◆ **The data**
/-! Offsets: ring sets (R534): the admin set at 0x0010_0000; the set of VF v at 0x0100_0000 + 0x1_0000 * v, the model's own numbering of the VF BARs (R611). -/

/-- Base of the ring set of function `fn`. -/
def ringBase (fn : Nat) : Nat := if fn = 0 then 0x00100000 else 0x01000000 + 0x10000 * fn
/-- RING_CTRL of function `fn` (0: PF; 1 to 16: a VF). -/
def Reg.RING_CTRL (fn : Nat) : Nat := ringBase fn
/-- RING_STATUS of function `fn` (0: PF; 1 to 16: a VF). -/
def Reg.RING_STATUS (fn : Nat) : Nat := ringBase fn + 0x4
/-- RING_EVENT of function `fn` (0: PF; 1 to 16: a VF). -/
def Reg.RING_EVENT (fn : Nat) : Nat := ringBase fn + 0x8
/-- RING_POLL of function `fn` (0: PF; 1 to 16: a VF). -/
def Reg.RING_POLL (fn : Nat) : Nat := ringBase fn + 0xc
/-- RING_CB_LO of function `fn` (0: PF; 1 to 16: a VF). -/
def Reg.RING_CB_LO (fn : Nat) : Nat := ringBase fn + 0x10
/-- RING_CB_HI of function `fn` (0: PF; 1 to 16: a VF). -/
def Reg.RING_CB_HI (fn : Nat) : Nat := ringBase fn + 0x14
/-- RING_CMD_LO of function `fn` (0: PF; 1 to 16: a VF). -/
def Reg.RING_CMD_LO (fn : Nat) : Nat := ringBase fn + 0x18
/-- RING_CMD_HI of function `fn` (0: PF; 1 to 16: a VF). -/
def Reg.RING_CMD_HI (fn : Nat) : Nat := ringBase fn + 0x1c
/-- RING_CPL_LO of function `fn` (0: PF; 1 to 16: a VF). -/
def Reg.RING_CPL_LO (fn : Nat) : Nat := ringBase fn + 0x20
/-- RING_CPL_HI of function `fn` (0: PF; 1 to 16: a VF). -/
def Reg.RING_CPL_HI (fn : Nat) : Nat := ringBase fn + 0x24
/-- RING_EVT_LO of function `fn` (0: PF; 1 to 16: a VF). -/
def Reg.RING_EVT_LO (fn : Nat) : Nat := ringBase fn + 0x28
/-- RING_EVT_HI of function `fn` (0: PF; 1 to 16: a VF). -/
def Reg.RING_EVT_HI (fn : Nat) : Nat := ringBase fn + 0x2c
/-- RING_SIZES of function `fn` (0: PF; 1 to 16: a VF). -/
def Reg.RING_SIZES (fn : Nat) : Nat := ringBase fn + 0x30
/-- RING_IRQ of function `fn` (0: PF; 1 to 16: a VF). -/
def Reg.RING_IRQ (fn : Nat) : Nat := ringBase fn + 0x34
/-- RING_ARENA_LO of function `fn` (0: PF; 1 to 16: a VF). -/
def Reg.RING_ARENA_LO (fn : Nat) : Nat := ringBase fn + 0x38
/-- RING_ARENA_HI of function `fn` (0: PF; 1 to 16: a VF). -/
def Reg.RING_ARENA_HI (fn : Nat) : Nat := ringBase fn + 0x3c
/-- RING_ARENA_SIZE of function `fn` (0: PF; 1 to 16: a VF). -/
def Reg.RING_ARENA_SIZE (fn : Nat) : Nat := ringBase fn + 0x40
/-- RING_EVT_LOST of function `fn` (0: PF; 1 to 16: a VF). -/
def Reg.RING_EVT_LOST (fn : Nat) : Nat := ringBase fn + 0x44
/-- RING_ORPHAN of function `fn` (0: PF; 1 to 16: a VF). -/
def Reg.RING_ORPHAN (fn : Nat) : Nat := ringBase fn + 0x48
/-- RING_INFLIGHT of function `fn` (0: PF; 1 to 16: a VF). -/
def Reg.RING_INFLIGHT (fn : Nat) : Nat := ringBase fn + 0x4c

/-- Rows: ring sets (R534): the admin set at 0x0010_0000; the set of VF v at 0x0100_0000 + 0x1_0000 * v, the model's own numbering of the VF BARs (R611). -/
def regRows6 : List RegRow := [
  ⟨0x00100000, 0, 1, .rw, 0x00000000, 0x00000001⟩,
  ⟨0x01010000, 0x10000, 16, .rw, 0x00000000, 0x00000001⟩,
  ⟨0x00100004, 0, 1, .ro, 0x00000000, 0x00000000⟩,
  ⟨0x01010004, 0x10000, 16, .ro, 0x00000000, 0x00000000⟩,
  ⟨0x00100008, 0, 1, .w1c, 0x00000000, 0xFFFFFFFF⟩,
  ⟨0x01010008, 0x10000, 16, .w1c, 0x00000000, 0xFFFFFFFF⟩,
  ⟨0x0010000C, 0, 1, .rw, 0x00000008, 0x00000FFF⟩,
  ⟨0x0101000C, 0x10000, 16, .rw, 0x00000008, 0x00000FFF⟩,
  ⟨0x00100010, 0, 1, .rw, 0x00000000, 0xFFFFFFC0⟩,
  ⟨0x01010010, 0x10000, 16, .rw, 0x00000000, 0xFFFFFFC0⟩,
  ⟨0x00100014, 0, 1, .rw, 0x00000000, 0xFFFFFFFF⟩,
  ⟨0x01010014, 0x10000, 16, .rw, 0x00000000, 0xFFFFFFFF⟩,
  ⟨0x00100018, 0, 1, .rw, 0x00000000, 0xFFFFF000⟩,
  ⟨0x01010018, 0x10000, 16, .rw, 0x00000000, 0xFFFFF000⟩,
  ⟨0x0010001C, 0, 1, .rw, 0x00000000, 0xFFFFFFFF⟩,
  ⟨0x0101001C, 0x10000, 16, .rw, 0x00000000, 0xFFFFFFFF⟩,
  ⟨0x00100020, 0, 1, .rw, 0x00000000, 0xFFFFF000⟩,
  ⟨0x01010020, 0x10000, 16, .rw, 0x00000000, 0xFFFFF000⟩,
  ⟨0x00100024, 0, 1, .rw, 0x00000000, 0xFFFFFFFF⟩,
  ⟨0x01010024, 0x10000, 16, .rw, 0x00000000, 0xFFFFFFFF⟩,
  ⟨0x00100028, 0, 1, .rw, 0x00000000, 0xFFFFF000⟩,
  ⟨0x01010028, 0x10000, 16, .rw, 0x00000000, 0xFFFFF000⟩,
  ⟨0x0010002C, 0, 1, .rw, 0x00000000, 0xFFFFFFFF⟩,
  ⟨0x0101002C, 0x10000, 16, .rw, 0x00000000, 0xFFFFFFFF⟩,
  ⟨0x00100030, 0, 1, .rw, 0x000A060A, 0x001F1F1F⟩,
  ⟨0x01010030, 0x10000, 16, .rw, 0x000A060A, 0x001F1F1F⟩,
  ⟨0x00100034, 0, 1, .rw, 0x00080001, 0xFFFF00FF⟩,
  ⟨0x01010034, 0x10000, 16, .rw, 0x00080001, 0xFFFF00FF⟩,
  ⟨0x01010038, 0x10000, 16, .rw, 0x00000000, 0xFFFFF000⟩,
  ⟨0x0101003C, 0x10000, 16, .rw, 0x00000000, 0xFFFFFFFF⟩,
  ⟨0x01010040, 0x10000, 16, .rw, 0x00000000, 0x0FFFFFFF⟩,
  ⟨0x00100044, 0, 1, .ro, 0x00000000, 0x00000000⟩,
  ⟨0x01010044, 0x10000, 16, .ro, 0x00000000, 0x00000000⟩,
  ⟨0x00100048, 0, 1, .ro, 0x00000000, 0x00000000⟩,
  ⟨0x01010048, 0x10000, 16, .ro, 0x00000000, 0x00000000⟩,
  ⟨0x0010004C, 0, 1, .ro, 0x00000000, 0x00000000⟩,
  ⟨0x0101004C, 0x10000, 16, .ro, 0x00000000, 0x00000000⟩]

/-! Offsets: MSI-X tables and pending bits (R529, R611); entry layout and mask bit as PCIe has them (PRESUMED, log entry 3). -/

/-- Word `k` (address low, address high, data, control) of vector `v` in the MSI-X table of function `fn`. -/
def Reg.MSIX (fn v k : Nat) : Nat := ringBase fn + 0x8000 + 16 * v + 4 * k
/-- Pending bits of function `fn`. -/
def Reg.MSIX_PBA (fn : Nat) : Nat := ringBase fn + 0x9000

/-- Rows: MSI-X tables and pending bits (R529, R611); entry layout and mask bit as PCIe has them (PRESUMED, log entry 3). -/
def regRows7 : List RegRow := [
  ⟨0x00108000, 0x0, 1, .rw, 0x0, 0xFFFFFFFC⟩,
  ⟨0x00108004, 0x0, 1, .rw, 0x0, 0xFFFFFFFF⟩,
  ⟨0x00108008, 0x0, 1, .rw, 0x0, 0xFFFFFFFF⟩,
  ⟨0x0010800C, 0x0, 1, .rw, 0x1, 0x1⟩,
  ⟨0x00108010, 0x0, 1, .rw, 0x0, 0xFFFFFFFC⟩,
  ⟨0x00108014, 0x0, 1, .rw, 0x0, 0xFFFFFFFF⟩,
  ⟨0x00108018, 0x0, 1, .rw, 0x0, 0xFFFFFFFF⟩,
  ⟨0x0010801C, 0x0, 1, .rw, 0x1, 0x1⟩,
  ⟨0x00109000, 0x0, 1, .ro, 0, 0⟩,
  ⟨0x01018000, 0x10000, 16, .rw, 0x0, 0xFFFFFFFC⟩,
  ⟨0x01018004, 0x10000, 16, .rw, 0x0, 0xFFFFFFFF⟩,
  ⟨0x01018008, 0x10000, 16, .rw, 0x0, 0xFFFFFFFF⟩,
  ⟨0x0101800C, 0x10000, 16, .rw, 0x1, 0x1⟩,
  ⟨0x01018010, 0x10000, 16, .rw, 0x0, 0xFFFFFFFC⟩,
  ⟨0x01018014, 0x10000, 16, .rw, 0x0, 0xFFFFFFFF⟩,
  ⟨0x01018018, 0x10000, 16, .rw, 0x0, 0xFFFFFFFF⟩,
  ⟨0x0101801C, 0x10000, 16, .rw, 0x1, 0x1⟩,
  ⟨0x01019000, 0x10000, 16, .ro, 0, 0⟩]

◆ **The problem**
Restate the entries above word for word, beginning with their first line and ending with the line holding "def Reg.RING_CMD_LO (fn"; omit everything else.

◆ **Completed task**
/-! Offsets: ring sets (R534): the admin set at 0x0010_0000; the set of VF v at 0x0100_0000 + 0x1_0000 * v, the model's own numbering of the VF BARs (R611). -/

/-- Base of the ring set of function `fn`. -/
def ringBase (fn : Nat) : Nat := if fn = 0 then 0x00100000 else 0x01000000 + 0x10000 * fn
/-- RING_CTRL of function `fn` (0: PF; 1 to 16: a VF). -/
def Reg.RING_CTRL (fn : Nat) : Nat := ringBase fn
/-- RING_STATUS of function `fn` (0: PF; 1 to 16: a VF). -/
def Reg.RING_STATUS (fn : Nat) : Nat := ringBase fn + 0x4
/-- RING_EVENT of function `fn` (0: PF; 1 to 16: a VF). -/
def Reg.RING_EVENT (fn : Nat) : Nat := ringBase fn + 0x8
/-- RING_POLL of function `fn` (0: PF; 1 to 16: a VF). -/
def Reg.RING_POLL (fn : Nat) : Nat := ringBase fn + 0xc
/-- RING_CB_LO of function `fn` (0: PF; 1 to 16: a VF). -/
def Reg.RING_CB_LO (fn : Nat) : Nat := ringBase fn + 0x10
/-- RING_CB_HI of function `fn` (0: PF; 1 to 16: a VF). -/
def Reg.RING_CB_HI (fn : Nat) : Nat := ringBase fn + 0x14
/-- RING_CMD_LO of function `fn` (0: PF; 1 to 16: a VF). -/
def Reg.RING_CMD_LO (fn : Nat) : Nat := ringBase fn + 0x18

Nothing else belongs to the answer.